What is particularly shocking for me is the manner in which this government has compromised with corruption. More and more skeletons are about to stumble out.
What is shocking for me is how anti-farmer this government is. Independent India has never witnessed a government which is more anti-farmer than the Modi government. How anti-labour this government is, how anti-dalit this government's real policies are and how anti-environment this government is? These are the things that would affect this government in long run. I do believe that Mr Modi has failed to live up to the larger hopes that the people of India had posed in him.
Ishrat Jahan Encounter
Q: After David Headley's disclosure that Ishrat Jahan was a suicide bomber of LeT, do you believe that all those politicians who used to defend her should now apologise because any kind of support for ‘minority communalism' only boosts ‘majority communalism'.
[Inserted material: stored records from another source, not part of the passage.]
/-- The transmitter's attempts. In DEFER the head starts once the line has been quiet for its class's time (8, 16 or
24 bit times), through an assembly in progress too: LTX then carries the bits of its bytes, from a low start bit on,
with LTE asserted, and outside an attempt nothing. A frame sent leaves the queue, and the next becomes head in
BACKOFF with slots to count, else DEFER; a mismatch raises the collision count, draws min(c, 5) bits of the stepped
generator as slots and puts the frame back at the head, behind every HALT that waits, or a newer DRIVE for its
machine in its place; the eighth drops the frame with LINE_DROP. At both a CHAIR's sender counts a SEGMENT out, and
in SEND_RUN queues on. High levels raise the quiet count, through the rest of a frame cut short too, whose assembly
they discard, and a discard leaves the count. Slots counted run down, and with the last the head enters DEFER (R41,
R145 to R150, R152, R153, R155, R156). The model's choices: the operands of FRAME_START and BACKOFF_END, the quiet
count 0 where a frame ends or mismatches, and a FRAME_START without effect where its levels would complete a frame
(log 4), a HALT behind other HALTs and a waiting HALT with slots (log 8), and LINE_DROP after the
report (log 28). -/
def Obligations.AttemptsOnTheLine : Prop :=
  ∀ (s : State) (e : QueuedFrame) (rest : List QueuedFrame), s.line.queue = e :: rest →
    let g := if s.line.generator.getLsbD 0 then (s.line.generator >>> 1) ^^^ 0xB400#16
      else s.line.generator >>> 1
    let draw := g.toNat % 2 ^ min (e.collisions + 1) 5
    let retried (q : List QueuedFrame) : State := { s with line := { s.line with
      queue := q, transmitter := transmitterFor q, generator := g, quiet := 0 } }
    (∀ bits,
      (s.line.transmitter = .sending → exec (.frameStart bits) s = .next s)
      ∧ (s.line.stayHigh bits = none → exec (.frameStart bits) s = .next s)
      ∧ (s.line.assembly = none → s.line.stayHigh bits = some { s.line with quiet := s.line.quiet + bits })
      ∧ (∀ l, s.line.stayHigh bits = some l → s.line.transmitter ≠ .sending →
        l = { s.line with assembly := l.assembly, quiet := s.line.quiet + bits }
        ∧ (11 ≤ bits → l.assembly = none)
        ∧ (s.line.transmitter = .defer → quietNeed e.frame ≤ l.quiet →
          ∃ t, exec (.frameStart bits) s = .next t
            ∧ t = { s with line := { s.line with
                transmitter := .sending, quiet := 0, assembly := (l.hear false).1.assembly } }
            ∧ (l.assembly = none → t.line.assembly = some ⟨[], [false]⟩)
            ∧ t.line.driven = frameLevels e.frame ∧ t.lte = true)
        ∧ (s.line.transmitter ≠ .defer ∨ l.quiet < quietNeed e.frame →
          exec (.frameStart bits) s = .next { s with line := l })))
    ∧ (s.line.transmitter ≠ .sending → s.line.driven = [] ∧ s.lte = false)
    ∧ (∀ t : State, s.line.transmitter = .sending → s.frameGone e rest t →
      exec .frameSent s = .next t
      ∧ (7 ≤ e.collisions →
        exec .mismatch s
          = .next (t.raise ⟨.lineDrop, none, e.frame.target, .collisions, kindCode e.frame.body⟩)))
    ∧ (s.line.transmitter = .sending → e.collisions < 7 →
      (∀ halts others, rest = halts ++ others → (∀ w ∈ halts, isHalt w.frame = true) →
        (∀ w, others[0]? = some w → isHalt w.frame = false) →
        (isDrive e.frame = true → ∀ w ∈ rest, ¬ (isDrive w.frame = true ∧ w.frame.target = e.frame.target)) →
        exec .mismatch s = .next (retried (halts ++ ⟨e.frame, e.collisions + 1, draw⟩ :: others)))
      ∧ (∀ front newer back halts others, rest = front ++ newer :: back → isDrive e.frame = true →
        isDrive newer.frame = true → newer.frame.target = e.frame.target →
        (∀ w ∈ front, ¬ (isDrive w.frame = true ∧ w.frame.target = e.frame.target)) →
        front ++ back = halts ++ others → (∀ w ∈ halts, isHalt w.frame = true) →
        (∀ w, others[0]? = some w → isHalt w.frame = false) →
        exec .mismatch s
          = .next (retried (halts ++ ⟨newer.frame, e.collisions + 1, draw⟩ :: others))))
    ∧ (∀ slots, s.line.transmitter = .backoff →
      let q := { e with slots := e.slots - slots } :: rest
      exec (.backoffEnd slots) s
        = .next { s with line := { s.line with queue := q, transmitter := transmitterFor q } })
    ∧ exec .receiveAssemblyDiscarded s
        = .next { s with line := { s.line with assembly := none } }

/-- Levels heard: they leave what they make of the assembly, and where they complete a frame it is judged. One that
fails its checks is gone without trace; one from this station is a clash in ONLINE, but for the echo, and in LISTEN,
whoever drove it, puts the station back in SETUP with START_FAILED, a machine's halt latch cleared and its gate
recomputed; in SETUP nothing is judged. In ONLINE one of a kind its role takes, addressed to this station or to all,
or overheard by the rules of R158, joins the receive FIFO, and the sixth frame there or a later one sets a
receiver's pressure flag, which pauses a running burst; a full FIFO loses it with the overrun flag; every other
frame is discarded (R47, R156 to R161, R204). The model's choices: the levels of a row and the quiet count 0 where a
frame ends (log 4), and the operand that says the frame is the echo (log 5). -/
def Obligations.CompleteFrameJudged : Prop :=
  ∀ (levels : List Bool) (s : State) (l : Line),
    (∀ driven, s.line.receive levels = (l, none) →
      exec (.completeFrame levels driven) s = .next { s with line := l })
    ∧ (∀ bytes, s.line.receive levels = (l, some bytes) →
      let heard : State := { s with line := l }
      l = { s.line with assembly := none, quiet := 0 }
      ∧ (∀ driven, judgeFrame bytes = none → exec (.completeFrame levels driven) s = .next heard)
      ∧ ∀ f, judgeFrame bytes = some f →
        let me := s.config.station
        let joined : State := { s with line := { l with fifo := s.line.fifo ++ [f] } }
        (s.station ≠ .listen → exec (.completeFrame levels true) s = .next heard)
        ∧ (s.station = .setup → exec (.completeFrame levels false) s = .next heard)
        ∧ (s.station = .listen → f.source ≠ me → ∀ driven, exec (.completeFrame levels driven) s = .next heard)
        ∧ (s.station = .listen → f.source = me →
          let failed : State := ({ s with station := .setup, listenTimer := none, line := l } : State).raise
            ⟨.startFailed, none, me, .none, kindCode f.body⟩
          (∀ c driven, s.blocks = .chair c → exec (.completeFrame levels driven) s = .next failed)
          ∧ (∀ m driven, s.blocks = .machine m →
            exec (.completeFrame levels driven) s = .next (failed.withMachine m.binding
              (({ m.gate with halted := false } : DriveGate).recompute s.config m.binding))))
        ∧ (s.station = .online → f.source = me →
          exec (.completeFrame levels false) s
            = .next (({ s with line := l, port := { s.port with clashSeen := true } } : State).raise
                ⟨.clash, none, me, .none, kindCode f.body⟩))
        ∧ (s.station = .online → f.source ≠ me →
          (¬ s.keepsFrame f → exec (.completeFrame levels false) s = .next heard)
          ∧ (s.keepsFrame f → 8 ≤ s.line.fifo.length →
            exec (.completeFrame levels false) s = .next { s with line := { l with overrun := true } })
          ∧ (s.keepsFrame f → s.line.fifo.length < 8 →
            ((∀ c a r, s.blocks = .chair c → c.engine.active = some a → a.side = .receiver r →
                r.pressure = true ∨ s.line.fifo.length < 5) →
              exec (.completeFrame levels false) s = .next joined)
            ∧ (∀ c a r, s.blocks = .chair c → c.engine.active = some a → a.side = .receiver r →
              r.pressure = false → 5 ≤ s.line.fifo.length →
              let engine (r' : Receiver) : ChairBlocks :=
                { c with engine := { c.engine with active := some { a with side := .receiver r' } } }
              (r.state = .run →
                exec (.completeFrame levels false) s
                  = .next ((joined.send ⟨me, a.peer, .hold a.number a.burst⟩).withChair
                      (engine { r with pressure := true, state := .paused, allowance := 3 })))
              ∧ (r.state ≠ .run →
                exec (.completeFrame levels false) s
                  = .next (joined.withChair (engine { r with pressure := true })))))))
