@[simp] theorem MachineView.takeSeize_config (n : Nat) (t : Terms) : (v.takeSeize n t).config = v.config :=
  State.fixed_config (MachineView.takeSeize_fixed v n t)
@[simp] theorem MachineView.takeSeize_station (n : Nat) (t : Terms) : (v.takeSeize n t).station = v.station :=
  State.fixed_station (MachineView.takeSeize_fixed v n t)
@[simp] theorem MachineView.takeSeize_listenTimer (n : Nat) (t : Terms) : (v.takeSeize n t).listenTimer = v.listenTimer :=
  State.fixed_listenTimer (MachineView.takeSeize_fixed v n t)
@[simp] theorem MachineView.takeSeize_time (n : Nat) (t : Terms) : (v.takeSeize n t).time = v.time :=
  State.fixed_time (MachineView.takeSeize_fixed v n t)
@[simp] theorem MachineView.takeSeize_port (n : Nat) (t : Terms) : (v.takeSeize n t).port = v.port :=
  State.fixed_port (MachineView.takeSeize_fixed v n t)
@[simp] theorem MachineView.takeSeize_pending (n : Nat) (t : Terms) : (v.takeSeize n t).pending = v.pending :=
  State.fixed_pending (MachineView.takeSeize_fixed v n t)
@[simp] theorem MachineView.controllerYield_fixed (n : Nat) : (v.controllerYield n).fixed = v.fixed := by
  unfold MachineView.controllerYield
  try dsimp only
  repeat' split
  all_goals first | rfl | (simp; done) | simp [State.fixed]

@[simp] theorem MachineView.controllerYield_config (n : Nat) : (v.controllerYield n).config = v.config :=
  State.fixed_config (MachineView.controllerYield_fixed v n)
@[simp] theorem MachineView.controllerYield_station (n : Nat) : (v.controllerYield n).station = v.station :=
  State.fixed_station (MachineView.controllerYield_fixed v n)
@[simp] theorem MachineView.controllerYield_listenTimer (n : Nat) : (v.controllerYield n).listenTimer = v.listenTimer :=
  State.fixed_listenTimer (MachineView.controllerYield_fixed v n)
@[simp] theorem MachineView.controllerYield_time (n : Nat) : (v.controllerYield n).time = v.time :=
  State.fixed_time (MachineView.controllerYield_fixed v n)
@[simp] theorem MachineView.controllerYield_port (n : Nat) : (v.controllerYield n).port = v.port :=
  State.fixed_port (MachineView.controllerYield_fixed v n)
@[simp] theorem MachineView.controllerYield_pending (n : Nat) : (v.controllerYield n).pending = v.pending :=
  State.fixed_pending (MachineView.controllerYield_fixed v n)
@[simp] theorem MachineView.controllerDecline_fixed : (v.controllerDecline).fixed = v.fixed := by
  unfold MachineView.controllerDecline
  try dsimp only
  repeat' split
  all_goals first | rfl | (simp; done) | simp [State.fixed]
Yogendra Yadav: If it is proven that Ishrat Jahan was a paid agent of Pakistan, even then should we not have enquiry about fake encounters? Would you want fake encounters to take place in your country? Would you want Police to decide who should be killed or you want judges to decide who should be given a death sentence? For me, that is a question. It has nothing to do with secularism or communalism, nothing to do with India and Pakistan.
I live in a country where there is a rule of law. I do not want the Police officer, a thanedar or SP, to decide who should be killed at 2am in night. I want the courts to take that decision. I want the courts to be harsh; I want the courts to be vigilant. I would trust life with judges and courts, not with Police.